Hitchcock shows how the quest for a new, comprehensive First Amendment doctrine destroyed the obvious, inherited foundations: strong historical continuity with the founding era and subsequent case law, civil religion, and the idea of a “higher law.” Aware of the free-floating nature of the project, the Court in the 1970s attempted to translate the big doctrine into little ones, spelled out in “tests.” The Lemon decision (1971), for instance, held that state actions must avoid unnecessary entanglement with religion, must have a predominately secular purpose, and must have a primary effect that neither advances nor inhibits religion.

This presupposed, however, that the Court would be able to pick out, non-arbitrarily, what counts as “secular” or “religious” in entanglements, purposes, and effects. Beginning with the Lynch decision (1984), justices endeavored to apply yet another “test””the reasonable-observer test, in which the Court would decide whether a hypothetical person would detect the presence or absence of forbidden religious “effects” in public places. This test, in turn, led the justices to distinguish between a “reasonable person” and a “casual passerby.”

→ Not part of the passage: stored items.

-- ==== Sys2Proof/Machine/Decode.lean ====
section
/-!
DEFINITION. Decode cores (06_decode_and_references.md): dispatch (R108, R137, R143, R144), completion (R137, R145, R147, R156 to R159) and
the commands of their family.
-/
namespace Sys2Proof.Machine

/-- The core that last decoded a context, by CTX_CORE (R90); 0xFF if none. -/
def State.lastCore (s : State) (n : Nat) : Option Nat := let c := s.regF (Reg.CTX_CORE n) 0 8; if c = 0xFF then none else some c

/-! ## Dispatch -/

/-- A picture that is not decoded: every block carries a reason; the leaf's map is final unless the leaf has been chained (R110, R144, R163). -/
def State.absentPic (s : State) (n : Nat) (a : Au) (r : Nat) : State :=
  let bw := ceilDiv a.info.w 16
  let bh := ceilDiv a.info.h 16
  let s1 := if r = 7 then s.bump (Reg.CTX_PIC_SHED n) else s
  (s1.finalLeaf n a.seq bw bh [(r, bw * bh)]).settleSlots

/-- Contexts whose next picture is ready (R108, R137): the predecessor's record has been accepted, and the context is verifying. A CLOSING
context whose last leaf is chained decodes no more (R141). -/
def State.readyCtx (s : State) (n : Nat) : Bool :=
  let x := s.ctx n
  !x.queue.isEmpty && x.busy.isNone && decide (s.vstate n ≤ 1) && !(s.cstate n == 3 && (s.slot n).await.isEmpty)

/-- Take the pictures at the head of a queue that are skipped up to the next random access point (R110, R144); at it decoding restarts. A
RASL picture of the CRA or BLA at which decoding started is absent with reason 2 when its turn comes (R175). -/
def State.skipFuel (n : Nat) : Nat → State → State
  | 0, s => s
  | fuel + 1, s =>
    let x := s.ctx n
    match x.skip, x.queue with
    | some r, a :: t =>
      if a.rap then s.setCtx n { x with skip := none, restart := true }
      else State.skipFuel n fuel ((s.setCtx n { x with queue := t }).absentPic n a r)
    | none, a :: t =>
      if s.readyCtx n && s.raslAt n a then State.skipFuel n fuel ((s.setCtx n { x with queue := t }).absentPic n a 2) else s
    | _, [] => s

/-- Skip what is to be skipped. -/
def State.skipPics (s : State) (n : Nat) : State := State.skipFuel n (s.ctx n).queue.length s

/-- Discard a context's reference marks (R110, R144). -/
def State.dropMarks (s : State) (n : Nat) : State :=
  let x := s.ctx n
  (s.setCtx n { x with dpb := x.dpb.map (fun b => { b with mark := .unused }) }).sweepBufs n

/-- Deadline of a context's next picture: arrival plus the effective limit (R108). -/
def State.deadline (s : State) (n : Nat) : Nat := ((s.ctx n).queue.headD default).tick + s.limitT n

/-- Contexts with ready pictures in the order of R108: earliest deadline, ties to the lower number. -/
def State.readyList (s : State) : List Nat :=
  sortBy (fun a b => decide (s.deadline a ≤ s.deadline b)) ((s.contexts (fun st => st == 2 || st == 3)).filter s.readyCtx)

/-- Allocate several buffers; none if one is missing. The buffers taken so far go back. -/
def State.allocAll (agent : Nat) : List Nat → State → Option (List Nat × State)
  | [], s => some ([], s)
  | p :: ps, s =>
    let r := s.alloc agent p
    if r.1 = 0 then none
    else (State.allocAll agent ps r.2).map (fun q => (r.1 :: q.1, q.2))

/-- The output process asks for a bump: too many pictures wait, one has waited too long, or the buffer is full (R147). -/
def mustBump (i : SeqInfo) (full : Bool) (x : CtxSt) : Bool :=
  decide (i.reorder < (x.dpb.filter (·.outPending)).length)
    || (i.latency != 0 && x.dpb.any (fun b => b.outPending && decide (i.latency ≤ b.latency)))
    || (full && decide (max 1 i.dpb ≤ (x.dpb.filter (fun b => b.mark != .unused || b.outPending)).length))

/-- No frame buffer of the DPB is empty (H.264 clause C.4.5). -/
def dpbFull (i : SeqInfo) (x : CtxSt) : Bool := decide (max 1 i.dpb ≤ (x.dpb.filter (fun b => b.mark != .unused || b.outPending)).length)

/-- What precedes a picture's decoding: a picture that starts a coded video sequence empties the buffer, with or without output; the reference
picture set of H.265 applies, and H.265 makes room (R147, R178). -/
def State.beforePic (s : State) (n : Nat) (a : Au) (st : Config.Start) (clears : Bool) : State :=
  let x := s.ctx n
  let s1 := if clears then
      let s0 := if st.noOutput then s.setCtx n { x with dpb := x.dpb.map (fun b => { b with outPending := false }) } else s.outputAll n
      let y := s0.ctx n
      s0.setCtx n { y with dpb := y.dpb.map (fun b => { b with mark := .unused }), cvs := y.cvs + 1 }
    else if s.codec n = 1 then s.setCtx n { x with dpb := rpsMarks st.rps x.dpb }
    else s
  (if s.codec n = 1 then State.bumpWhile (mustBump a.info true) n 32 s1 else s1).sweepBufs n

/-- Room for one more frame of the gap process: the sliding window releases the short-term frame with the lowest FrameNumWrap, and frames are
output until a frame buffer is empty (R147, R173). -/
def State.slideFor (s : State) (n : Nat) (a : Au) (st : Config.Start) (m : Config.Missing) : State :=
  if !m.gap then s else
  let x := s.ctx n
  let w := fun (b : FrameBuf) => wrapNum m.frameNum st.maxFrameNum b.frameNum
  let old := (x.dpb.filter (fun b => b.mark == .shortTerm)).foldl (fun (r : Option FrameBuf) b => match r with
    | none => some b
    | some c => if w b < w c then some b else r) none
  let s1 := match old with
    | some b => if x.marked.length < max st.numRef 1 then s else
      s.setCtx n { x with dpb := x.dpb.map (fun c => if c.pic.buf = b.pic.buf then { c with mark := .unused } else c) }
    | none => s
  (State.bumpWhile (dpbFull a.info) n 32 s1).sweepBufs n

/-- May the context take one more buffer: at most its DPB size plus 1 (R144)? A JPEG context needs none beside its current picture's. -/
def State.roomFor (s : State) (n : Nat) (a : Au) : Bool := s.codec n == 2 || decide ((s.ctx n).dpb.length ≤ a.info.dpb)

/-- Make the stand-ins of a picture, one after another; none where one finds no buffer (R173). -/
def State.makeStandIns (n : Nat) (a : Au) (st : Config.Start) : List Config.Missing → State → Option State
  | [], s => some s
  | m :: ms, s =>
    let s1 := s.slideFor n a st m
    if !s1.roomFor n a then none else
    let q := s1.alloc (s1.seqFor n) (poolFor 5 (fbSize (s1.maxW n) (s1.maxH n)))
    if q.1 = 0 then none else State.makeStandIns n a st ms (State.standIn n a st q.2 m q.1)

/-- The sizes of a context's side scalers in use. -/
def CtxSt.scalers (x : CtxSt) : List (Nat × Nat) := x.sc0.toList ++ x.sc1.toList

/-- The buffers of a context's next picture: output and scaled copies (R142, R143, R157). -/
def State.wantPools (s : State) (n : Nat) (a : Au) : List Nat :=
  poolFor 5 (fbSize (s.maxW n) (s.maxH n)) :: (s.ctx n).scalers.map (fun z => poolFor 3 (flatSize z.1 z.2 a.info.depth))

/-- What the decoding process does before a picture's first block, once for every picture: the slice headers, output and marking, stand-ins.
Answers the unit with what its headers say. -/
def State.prepare (s : State) (n : Nat) (a : Au) : Option (Au × State) :=
  if a.start.isSome then some (a, s) else
  let fresh := (s.ctx n).freshAt a
  let st := s.startOf n a
  let clears := s.clearsAt n a fresh
  let s1 := s.beforePic n a st clears
  (State.makeStandIns n a st (s1.missingOf n a st clears) s1).map (fun t =>
    let x := t.ctx n
    ({ a with start := some st, fresh },
     if a.rap then t.setCtx n { x with restart := false, noRasl := clears && (a.nals ++ a.beyond).any (fun u => 16 ≤ nalType 1 u && !isIdr u) } else t))
where
  /-- an H.265 IDR slice -/
  isIdr (u : Bytes) : Bool := nalType 1 u == 19 || nalType 1 u == 20

/-- A picture found no buffer: it waits, and DEC_ALLOC_WAIT of the core that last decoded the context counts once (R144). -/
def State.allocWait (s0 : State) (n : Nat) : State :=
  match (s0.ctx n).queue with
  | a :: t =>
    if a.waited then s0 else
    let q := s0.alloc (s0.seqFor n) (poolFor 5 (fbSize (s0.maxW n) (s0.maxH n)))
    -- the failed ALLOC counts in FP_EMPTY
    let s := if q.1 = 0 then q.2 else s0
    let x := s.ctx n
    let s1 := s.setCtx n { x with queue := { a with waited := true } :: t }
    match s.lastCore n with
    | some c => s1.bump (Reg.DEC_ALLOC_WAIT (c - 0x40))
    | none => s1
  | [] => s0

/-- Dispatch a context's next picture to a core, if its buffers are allocated and it holds no more than its DPB size plus 1 (R143, R144). -/
def State.dispatchCtx (s : State) (n core : Nat) : Option State :=
  match (s.ctx n).queue with
  | [] => none
  | a :: t =>
    match s.prepare n a with
    | none => none
    | some (a1, s0) =>
      if !s0.roomFor n a then none else
      match State.allocAll (s0.seqFor n) (s0.wantPools n a) s0 with
      | none => none
      | some (hs, s1) =>
        let job : DecJob := { unit := core, au := a1, handle := hs.headD 0
                              copies := ((s0.ctx n).scalers.zip (hs.drop 1)).map (fun q => (q.1.1, q.1.2, q.2)) }
        let switched := (s.unit core).last != some n
        let s2 := s1.setCtx n { s1.ctx n with queue := t, busy := some job }
        let s3 := if switched then (s2.bump (Reg.CTX_SWITCHES n)).bump (Reg.DEC_SWITCHES (core - 0x40)) else s2
        some ((s3.startJob core (.decode n) n a.restarted).setRegF (Reg.CTX_CORE n) 0 8 core)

All of this, despite the Court’s insistence that religion is essentially subjective or tribal. According to Justice Brennan, the Court itself can be blinded by “ethnocentric” interpretations of religion. “It can hardly be doubted,” averred Justice Blackmun, that secular things “take on a religious nature” when promoted theologically by “religious figures.” The perspective of some observers renders the “effect” religious.

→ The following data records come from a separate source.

/-- DMA_CTRL.PROG_START: ignored unless STATE is 0, and after t = 0 of a power-fail sequence (R300). -/
def State.dmaProgStart (s : State) (n : Nat) : State :=
  let c := s.dmaCh n
  if c.stopped || c.active || c.prog.isSome || s.frozen (agDma n) || s.power.failing then s else
  s.dmaGoTo n { pc := (s.reg (Reg.DMA_PROG_LO n)).toNat / 8 * 8 + s.regF (Reg.DMA_PROG_HI n) 0 8 * 2 ^ 32 }

/-- DMA_ARM, by the sequencer that writes DMA_CTRL.ARM (R379). -/
def execDmaArm (n : Fin 64) (seq : Fin 8) (s : State) : Host.Outcome State Fault Refusal := .next (s.dmaArm n seq)

/-- DMA_ABORT (R380). -/
def execDmaAbort (n : Fin 64) (s : State) : Host.Outcome State Fault Refusal := .next (s.dmaAbort n)

/-- DMA_CLEAR (R380). -/
def execDmaClear (n : Fin 64) (s : State) : Host.Outcome State Fault Refusal := .next (s.dmaClear n)

/-- DMA_PROG_START (R384). -/
def execDmaProgStart (n : Fin 64) (s : State) : Host.Outcome State Fault Refusal := .next (s.dmaProgStart n)

/-- DMA_GO_SET: a write of 0 to DMA_GO sets the flag (R384). -/
def execDmaGoSet (n : Fin 64) (s : State) : Host.Outcome State Fault Refusal := .next (s.setRegBit (Reg.DMA_GO n) 0 true)

/-- DMA_SWREQ_WRITE: the eight sequencer lines (R377). -/
def execDmaSwreqWrite (v : BitVec 8) (s : State) : Host.Outcome State Fault Refusal := .next (s.setRegF Reg.DMA_SWREQ 0 8 v.toNat)

/-! ## Program mode (R384, R385) -/

/-- Is the instruction well formed: its opcode, and 0 in every reserved bit? -/
def dmaWordOk (w : Nat) : Bool :=
  match w / 2 ^ 60 with
  | 1 => w / 2 ^ 40 % 2 ^ 20 == 0 && w % 64 == 0
  | 2 => w / 2 ^ 57 % 8 == 0 && w / 2 ^ 48 % 256 == 0
  | 3 => w / 2 ^ 36 % 2 ^ 24 == 0 && w / 2 ^ 7 % 512 == 0 && decide (w / 2 ^ 32 % 16 ≤ 2) && w / 2 ^ 16 % 2 ^ 16 != 0 && decide (w % 128 < 116)
  | 4 => w / 2 ^ 17 % 2 ^ 43 == 0
  | 5 => w % 2 ^ 60 == 0
  | 6 => w % 2 ^ 60 == 0
  | _ => false

/-- What a command for one of the six instructions finds on a channel. -/
inductive DmaInstr
  /-- the channel runs no program, or another instruction -/
  | idle
  /-- the fetched copy is an error or a bad instruction -/
  | err (kind : Nat)
  /-- the instruction -/
  | run (p : DmaProg) (w : Nat)
  deriving DecidableEq, Repr

/-- The instruction that a channel executes, where its opcode is `op`. -/
def State.dmaInstr (s : State) (n op : Nat) : DmaInstr :=
  let c := s.dmaCh n
  if c.stopped || s.frozen (agDma n) then .idle else
  match c.prog with
  | none => .idle
  | some p => match p.fetched with
    | [] => .idle
    | .err k :: _ => .err k
    | .word w :: _ => if !dmaWordOk w then .err 3 else if w / 2 ^ 60 = op then .run p w else .idle

/-- The instruction waits. -/
def State.dmaWait (s : State) (n : Nat) (p : DmaProg) : State :=
  let q : DmaProg := { p with waitFrom := some (p.waitFrom.getD s.now) }
  (s.setDmaCh n { s.dmaCh n with prog := some q }).showDma n

/-- Both register sets are idle. -/
def State.dmaIdle (s : State) (n : Nat) : Bool := !(s.dmaCh n).active && !(s.dmaCh n).shadow

/-- An error of the instruction at the program's address, once every transfer armed before it has moved; a bad instruction records no
address (R382). -/
def State.dmaInstrErr (s : State) (n kind : Nat) : State :=
  if s.dmaIdle n then s.dmaError n kind (if kind = 1 ∨ kind = 2 then (s.dmaCh n).prog.map (·.pc) else none)
  else match (s.dmaCh n).prog with
    | some p => s.dmaWait n { p with fetched := .err kind :: p.fetched.drop 1 }
    | none => s

/-- A descriptor's words in the shadow set: reserved bits read 0, REQ_EN is clamped (R384, R386). -/
def descWords (d : Bytes) : List Word × Bool :=
  let ws := (chunks 4 d).map (fun c => BitVec.ofNat 32 (leNat c))
  let z := ws.getD 5 0#32
  let bad := z.getLsbD 17 && decide (116 ≤ fld z 18 7)
  let z1 := (setFld z 25 7 0)
  let z2 := if bad then setFld z1 17 1 0 else z1
  let fix := fun (k : Nat) (w : Word) => if k = 1 ∨ k = 3 then w &&& 0xFF#32 else if k = 5 then z2 else if 12 ≤ k then 0#32 else w
  ((List.range 16).map (fun k => fix k (ws.getD k 0#32)), bad)

/-- MOVE: once SHADOW_VALID is 0, the descriptor is read and armed. -/
def execMove (n : Fin 64) (s : State) : Host.Outcome State Fault Refusal :=
  match s.dmaInstr n 1 with
  | .idle => .next s
  | .err k => .next (s.dmaInstrErr n k)
  | .run p w =>
    if (s.dmaCh n).shadow then .next (s.dmaWait n p) else
    let a := w % 2 ^ 40
    if !(s.addrOk false a) then .next (s.dmaError n 1 (some a)) else
    let r := s.busRead n a 64 []
    match r.1 with
    | none => .next (r.2.dmaError n 2 (some a))
    | some d =>
      let q := descWords d
      let s1 := (r.2.setRegs (Reg.DMA_SRC_LO n) q.1).setRegBit (Reg.DMA_STATUS n) 6 q.2
      .next ((s1.dmaArm n (s1.dmaCh n).armedBy).dmaGoTo n p.next)

/-- LOOP: counter 0 in `loops` is an inactive one. -/
def execLoop (n : Fin 64) (s : State) : Host.Outcome State Fault Refusal :=
  match s.dmaInstr n 2 with
  | .idle => .next s
  | .err k => .next (s.dmaInstrErr n k)
  | .run p w =>
    let l := w / 2 ^ 56 % 2
    let held := tget (fun _ => 0) p.loops l
    let c := (if held = 0 then w / 2 ^ 32 % 2 ^ 16 + 1 else held) - 1
    let q : DmaProg := { p with loops := tput (fun _ => 0) p.loops l c }
    if 0 < c then .next (s.dmaGoTo n (q.jump (wrap40 ((p.pc : Int) + 8 * signedOf 32 w)))) else .next (s.dmaGoTo n q.next)

/-- Does the condition of a WAIT hold? -/
def State.waitHolds (s : State) (n w : Nat) (line : Bool) : Bool :=
  match w / 2 ^ 32 % 16 with
  | 0 => s.dmaIdle n
  | 1 => s.lineUp (w % 128) line
  | _ => s.regBit (Reg.DMA_GO n) 0

/-- WAIT; `line`: the state of a unit's request line now. DMA_GO is cleared on use. -/
def execWait (n : Fin 64) (line : Bool) (s : State) : Host.Outcome State Fault Refusal :=
  match s.dmaInstr n 3 with
  | .idle => .next s
  | .err k => .next (s.dmaInstrErr n k)
  | .run p w =>
    if s.waitHolds n w line then
      let s1 := if w / 2 ^ 32 % 16 = 2 then s.setRegBit (Reg.DMA_GO n) 0 false else s
      .next (s1.dmaGoTo n p.next)
    else .next (s.dmaWait n p)

/-- WAIT_TIMEOUT: the condition has not held within the timeout (R382 kind 4). A WAIT for idle stops the channel as it stands. -/
def execWaitTimeout (n : Fin 64) (s : State) : Host.Outcome State Fault Refusal :=
  match s.dmaInstr n 3 with
  | .run p w => match p.waitFrom with
    | some t0 =>
      if t0 + usT (100 * (w / 2 ^ 16 % 2 ^ 16)) ≤ s.now ∧ s.waitHolds n w false = false then
        .next (if w / 2 ^ 32 % 16 = 0 then s.dmaError n 4 none else s.dmaInstrErr n 4) else .next s
    | none => .next s
  | _ => .next s

/-- SIGNAL. -/
def execSignal (n : Fin 64) (s : State) : Host.Outcome State Fault Refusal :=
  match s.dmaInstr n 4 with
  | .idle => .next s
  | .err k => .next (s.dmaInstrErr n k)
  | .run p w =>
    if w / 2 ^ 16 % 2 = 1 ∧ s.dmaIdle n = false then .next (s.dmaWait n p)
    else .next (((s.setReg (Reg.DMA_SIGNAL n) (BitVec.ofNat 32 (w % 2 ^ 16))).raiseEv n).dmaGoTo n p.next)

/-- END. -/
def execEnd (n : Fin 64) (s : State) : Host.Outcome State Fault Refusal :=
  match s.dmaInstr n 5 with
  | .idle => .next s
  | .err k => .next (s.dmaInstrErr n k)
  | .run p _ =>
    if s.dmaIdle n then
      .next ((((s.setDmaCh n { s.dmaCh n with prog := none }).setRegBit (Reg.DMA_STATUS n) 16 true).raiseEv n).showDma n)
    else .next (s.dmaWait n p)

/-- NOP. -/
def execNop (n : Fin 64) (s : State) : Host.Outcome State Fault Refusal :=
  match s.dmaInstr n 6 with
  | .idle => .next s
  | .err k => .next (s.dmaInstrErr n k)
  | .run p _ => .next (s.dmaGoTo n p.next)

/-! ## Felt manager (R366 to R370) -/

/-- A FREE or GIVE with the faults of a refused one (R369, R370). -/
def State.feltOp (s : State) (agent h : Nat) (give : Option Nat) : Bool × State :=
  match s.freeOrGive agent h give with
  | (.done, s1) => (true, s1)
  | (.bad kind _, s1) =>
    (false, s1.raiseFault { src := if kind = 1 then 155 else 156, agent := agent, d0 := h, d1 := (s1.reg Reg.FP_LAST_INFO).toNat })

end Sys2Proof.Machine
end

In short order, religion jurisprudence became just what John Courtney Murray had warned against: “articles of faith” masquerading as “articles of peace.” In Allegheny (1989), Justice Blackmun asserted that it is the “purpose” of the Establishment Clause to protect “the logic of secular liberty.” What about religious liberty? In his discussion of the McCollum decision (1948), Felix Frankfurter asserted, “In this country, the church is subordinate to the state.” This premise would have been acceptable to many nineteenth-century European regimes, but the struggle over subordination is precisely what the Court avoided in its first century and a half. Hitchcock concludes: “The modern Court sees religious liberty as a conditional freedom only, not merely in the obvious sense that society cannot tolerate everything done in the name of religion but in the sense that believers may claim freedom for themselves only to the extent that they adhere to the separationist understanding.”

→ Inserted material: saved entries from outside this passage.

/-- Decode (R19, R108 to R110, R137, R144, R404): a core takes the ready picture with the earliest deadline and its context's record; a record read that returns
poison drops the decode state and restarts decoding; a picture without buffers at its deadline is not decoded; a finished one frees the core and leaves a
completion record; an expired limit chains what waits. -/
def Obligations.DecodeTakesAndFinishesPictures : Prop :=
  ∀ (s : State),
    (∀ u n ns c r, s.codingOn = true → u = (s.contexts (fun st => st == 2 || st == 3)).foldl State.skipPics s → u.readyList = n :: ns →
      u.chooseUnit 0x40 64 (u.lastCore n) = some c → r = u.touchRecord c n →
      (∀ poison t, r.1 = false → (poison = false ∨ u.cached n = true) → r.2.dispatchCtx n c = some t → exec (.decodeDispatch poison) s = .next t
        ∧ (t.unit c).job = some (.decode n) ∧ t.regF (Reg.CTX_CORE n) 0 8 = c % 256)
      ∧ (r.1 = true → ∀ poison, exec (.decodeDispatch poison) s = .next ((r.2.recordPoison n c).skipPics n))
      ∧ (u.cached n = false → exec (.decodeDispatch true) s = .next ((r.2.recordPoison n c).skipPics n)))
    ∧ (s.codingOn = false → ∀ poison, exec (.decodeDispatch poison) s = .next s)
    ∧ (∀ (n : Fin 1024) a l, (s.ctx n).queue = a :: l → a.waited = true → (s.ctx n).busy = none → s.deadline n ≤ s.now →
      exec (.decodeAllocFailure n) s
        = .next ((((s.setCtx n { s.ctx n with queue := l, skip := some 7 }).absentPic n a 7).dropMarks n).skipPics n))
    ∧ (∀ (c : Fin 64) po n j, (s.unit (agDc c)).job = some (.decode n) → (s.ctx n).busy = some j → j.unit = agDc c → s.frozen (agDc c) = false →
      s.heldRec (agDc c) = none → ∃ t h, exec (.decodePictureDone c po) s = .next t ∧ (t.unit (agDc c)).job = none ∧ t.heldRec (agDc c) = some h
        ∧ h.rcd.kind = 0 ∧ h.rcd.slot = n ∧ h.rcd.leafSeq = j.au.seq ∧ h.rcd.unit = c.val ∧ h.raised = s.now)
    ∧ (∀ (n : Fin 1024), exec (.verificationLimitExpiry n) s = .next (s.expireLeaves n))

/-- Composition (R109, R110, R237, R250, R259, R262): a unit takes the ready picture whose SRC0 leaf arrived first and its rendition's record, finishes it or
rebuilds a surface, and leaves a completion record; a record read that returns poison closes the ream; a mosaic tile waits 100 ms and a mask MASK_WAIT_MS. -/
def Obligations.CompositionTakesAndFinishesPictures : Prop :=
  ∀ (s : State),
    (∀ n c qs u r, s.codingOn = true → s.readyRnds = (n, c) :: qs → s.chooseUnit 0x98 8 (s.rnd n).lastCu = some u → r = s.touchRecord u (rndSlot n) →
      (∀ poison t, r.1 = false → (poison = false ∨ s.cached (rndSlot n) = true) → r.2.startCompose n u c = some t →
        exec (.composeDispatch poison) s = .next t ∧ ((t.unit u).job = some (.compose n) ∨ (t.unit u).job = some (.flatten n)))
      ∧ (r.1 = true → ∀ poison, exec (.composeDispatch poison) s = .next (r.2.loseRecord n))
      ∧ (s.cached (rndSlot n) = false → exec (.composeDispatch true) s = .next (r.2.loseRecord n)))
    ∧ (s.codingOn = false → ∀ poison, exec (.composeDispatch poison) s = .next s)
    ∧ (∀ (u : Fin 8) po n c l, (s.unit (agCu u)).job = some (.compose n) → (s.rnd n).wait = c :: l → c.done = none → (s.rnd n).cmpUnit = some (agCu u) →
      s.frozen (agCu u) = false → s.heldRec (agCu u) = none → (po.surf = false ∨ (s.rnd n).surf = none) →
      ∃ t h, exec (.composePictureDone u po) s = .next t ∧ (t.unit (agCu u)).job = none ∧ t.heldRec (agCu u) = some h ∧ h.rcd.kind = 2
        ∧ h.rcd.slot = n ∧ h.rcd.unit = 88 + u.val)
    ∧ (∀ (u : Fin 8) n, (s.unit (agCu u)).job = some (.flatten n) → s.frozen (agCu u) = false → s.heldRec (agCu u) = none →
      ∃ t h, exec (.flattenDone u) s = .next t ∧ (t.unit (agCu u)).job = none ∧ t.heldRec (agCu u) = some h ∧ h.rcd.kind = 4 ∧ h.rcd.slot = n
        ∧ (t.rnd n).surf.isSome = true ∧ (t.rnd n).lastCu = some (agCu u))
    ∧ (∀ (n : Fin 1024), (∀ c, c ∈ (s.rnd n).wait → s.now < c.at_ + msT 100) → ∃ t, exec (.tileWaitExpiry n) s = .next t ∧ (t.rnd n).wait = (s.rnd n).wait)
    ∧ (∀ (n : Fin 1024) c, (s.rnd n).wait = [c] → c.at_ + msT 100 ≤ s.now → ∀ d, d = s.decideTiles n c true → ∀ v,
        v = s.setRnd n { s.rnd n with wait := [d.1] } → exec (.tileWaitExpiry n) s
          = .next ((s.rndSources n).foldl State.sweepBufs (if d.2.2 = 0 then v else v.bumpN (Reg.CMP_TILE_LATE n) d.2.2)))
    ∧ (∀ (n : Fin 1024) (due : Cand → Bool), s.rtype n = 2 →
      (∀ c, due c = (!(c.handle != 0) && !s.maskReady n c && decide (c.at_ + maskWaitT (s.candWords n c) ≤ s.now))) →
      ∃ t, exec (.maskWaitExpiry n) s = .next t ∧ (t.rnd n).wait = (s.rnd n).wait.map (fun c => if due c = true then { c with blank := true, blankAt := some s.now } else c)
        ∧ Counted s t (Reg.CMP_MASK_MISSING n) ((s.rnd n).wait.countP due) ∧ RegsBut s t (ctr (Reg.CMP_MASK_MISSING n)))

In Everson (1947), Justice Rutledge insisted that religious believers must be the ones to retreat from any conflict. “Like St. Paul’s freedom, religious liberty with a great price must be bought. And for those who exercise it most fully, by insisting upon religious education for their children mixed with secular, by the terms of our Constitution the price is greater than for others.” Hitchcock wryly notes that Rutledge, the son of a Baptist minister, must have known that in Acts 22:28 Paul answered a similar charge with the claim: “But I was born free.” This passage illuminates the hapless work of Judge DeMent, who tried to make the teachers and teenage students in Alabama submit to First Amendment “values.” A reasonable observer would no doubt conclude that the First Amendment was not meant to be a platform for ritually reenacting Paul’s colloquy with the Roman magistrate.

Russell Hittinger is the Warren Professor of Catholic Studies and Research Professor of Law at the University of Tulsa.